Título: Uruguai busca vítimas da ditadura
Autor: Ariel Palacios
Fonte: O Estado de São Paulo, 10/08/2005, Internacional, p. A13

BUENOS AIRES - O Batalhão Número 14 do Exército, no município de Canelones, próximo à Montevidéu, foi o cenário ontem das primeiras escavações ordenadas pelo governo do Uruguai para localizar os corpos de desaparecidos políticos, vítimas da ditadura militar que governou esse país entre 1973 e 1985. As escavações começaram poucas horas após o anúncio do presidente Tabaré Vázquez de que há 99% de certeza de que ali foi enterrada María Claudia García Goyena de Gelman, nora do poeta argentino Juan Gelman e uma das mais famosas desaparecidas do regime militar.

Sua filha, Macarena, nascida durante o cativeiro de sua mãe e que apenas há cinco anos soube que era filha de desaparecidos, visitou o lugar onde se realizavam as escavações.

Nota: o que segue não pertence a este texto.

/-- After the owners have acted the records stand and the same is asked, or fewer stages are HOLDING and one was cut now. -/
theorem driveOwners_rest (a : State) (hf : StagesFormed a) :
    (demandRecords (driveOwners a) = demandRecords a → (loadList (driveOwners a)).map Load.asked = (loadList a).map Load.asked) ∧
    (demandRecords (driveOwners a) ≠ demandRecords a →
      holdings (driveOwners a) < holdings a ∧ ∃ st ∈ (driveOwners a).heat.stages, st.since = a.clock) := by
  have hv := driveOwners_view a
  have hr := switched_records a.clock (isWorking a) (holdRules (rulingEffect a.overrides.heat)) a.heat 0
    a.cfg.heat.stages a.heat.stages (by
      intro j c st hc hst
      rw [Nat.zero_add]
      exact hf j c st hc hst)
  have hs : (driveOwners a).heat.stages = formStages a.clock (isWorking a) (holdRules (rulingEffect a.overrides.heat)) a.heat 0
      a.cfg.heat.stages (switchStages a.clock a.cfg.heat.stages a.heat.stages) := by
    rw [driveOwners_stages, formStages_stages]
  rw [← hs] at hr
  rcases hr with ⟨h1, -⟩ | ⟨h1, h2, h3⟩
  · have ha := loadList_asked hv h1
    refine ⟨fun _ => ha, fun hne => absurd ?_ hne⟩
    have h := congrArg (List.map fun x : Fitting × Nat × Option Demand => x.2.2) ha
    simpa [List.map_map, Function.comp_def, Load.asked, demandRecords] using h
  · exact ⟨fun he => absurd (stageRecords_of_demandRecords hv he) h1, fun _ => ⟨h2, h3⟩⟩

theorem driveOwners_alloc (s : State) : (driveOwners s).alloc = s.alloc := by
  simp [driveOwners, settleStages, driveStages, driveFans, driveCurtains, driveLights]

theorem settleStages_stagesFormed (s : State) : StagesFormed (settleStages s) := fun k c st hc hst =>
  (settleStages_demands s k c st hc hst).formed

theorem alongside_grants (sts : List Stage) (g : List Nat) (cs : List StageConfig) :
    ratedRecords cs (alongside (fun (st : Stage) x => { st with granted := decide (x ≠ 0) }) sts g) = ratedRecords cs sts := by
  induction sts generalizing g cs with
  | nil => cases g <;> rfl
  | cons st sts ih =>
    cases g with
    | nil => rfl
    | cons x xs =>
      cases cs with
      | nil => rfl
      | cons c cs =>
        have h := ih xs cs
        unfold ratedRecords at h ⊢
        exact congrArg (List.cons (c.rated, stageRecord st)) h

/-- A realisation asks for what was asked before, keeps the stages' records, and leaves the allocator. -/
theorem realised (s : State) :
    (loadList (realise s)).map Load.asked = (loadList s).map Load.asked ∧
      (StagesFormed s → StagesFormed (realise s)) ∧ holdings (realise s) = holdings s ∧ (realise s).alloc = s.alloc := by
  have hv := realise_view s
  have hst : (realise s).heat.stages = alongside (fun (st : Stage) x => { st with granted := decide (x ≠ 0) })
      s.heat.stages ((((grantedSettings s).drop s.lighting.channels.length).drop
        s.lighting.docks.length).drop 2 |>.drop s.doors.records.length) := by
    unfold realise
    generalize grantedSettings s = g
    rfl
  generalize ((((grantedSettings s).drop s.lighting.channels.length).drop
        s.lighting.docks.length).drop 2 |>.drop s.doors.records.length) = g at hst
  have hstart : (realise s).start = s.start := realise_start s
  refine ⟨loadList_asked hv (by rw [hst, alongside_grants]), ?_, ?_, ?_⟩
  · intro hf k c st hc hs
    have hfr := realise_frame s
    have hs' : (realise s).heat.stages[k]? = some st := hs
    rw [hst, alongside_getElem?] at hs'
    obtain ⟨x, hx, hxe⟩ := Option.map_eq_some_iff.mp hs'
    have hc' : s.cfg.heat.stages[k]? = some c := by
      have : (realise s).cfg.heat.stages[k]? = some c := hc
      rwa [State.cfg, hstart] at this
    have h := hf k c x hc' hx
    have hrow : stageRow (realise s) k st.call = stageRow s k x.call := by
      have h1 : (realise s).heat = { s.heat with stages := (realise s).heat.stages } := hfr.heat
      have h2 : (realise s).overrides = s.overrides := hfr.overrides
      have h3 : isWorking (realise s) = isWorking s := by
        unfold isWorking currentPage State.cfg
        rw [hstart, hfr.shift]
      have h4 : st.call = x.call := by rw [← hxe]; split <;> rfl
      unfold stageRow
      rw [h2, h3, h4, h1]
      rfl
    rw [hrow, ← hxe]
    cases g[k]? <;> exact h
  · show (realise s).heat.stages.countP isHolding = s.heat.stages.countP isHolding
    have h := alongside_map (fun st : Stage => st.demand) (fun (st : Stage) x => { st with granted := decide (x ≠ 0) })
      (fun _ _ => rfl) s.heat.stages g
    have hc : ∀ l : List Stage, l.countP isHolding = (l.map fun st : Stage => st.demand).countP (fun d => d = .holding) := by
      intro l
      rw [List.countP_map]
      rfl
    rw [hst, hc, hc, h]
  · unfold realise
    generalize grantedSettings s = g'
    rfl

Na segunda-feira à noite, Vázquez anunciou a entrega de um relatório das Forças Armadas que detalha o paradeiro dos corpos dos desaparecidos.

Durante a ditadura os militares assassinaram 32 opositores políticos e suspeitos de subversão no Uruguai. Mas, em conjunto com os regimes militares da Argentina, Chile e Paraguai, os repressores do Uruguai foram responsáveis pela tortura e morte de outros 132 uruguaios fora do território nacional. No total, 164 uruguaios foram mortos pela repressão militar no Cone Sul.

Vázquez definiu o anúncio como histórico, já que era a primeira vez, 20 anos após o fim da ditadura, que as Forças Armadas do Uruguai entregavam informações a um governo civil sobre o paradeiro dos corpos. Além disso, os militares informaram sobre o modus operandi dos seqüestros e os repressores envolvidos nos casos.

Nunca antes os militares haviam admitido a participação de membros das Forças Armadas no assassinato de civis. Os detalhes do relatório, no entanto, não foram divulgados.

Vázquez cumpre sua promessa de campanha de avançar nas investigações sobre os crimes contra a humanidade ocorridos durante a ditadura uruguaia.

No Uruguai, os militares envolvidos na repressão foram beneficiados pela Lei de Caducidade da Pretensão Punitiva do Estado, que impediu seu julgamento.

A lei teve o apoio dos partidos conservadores, que pretendiam evitar que o Uruguai sofresse levantes nos quartéis, tal como enfrentava na época o então presidente argentino Raúl Alfonsín. Mas a lei, confirmada por um plebiscito em 1989, não impedia a investigação.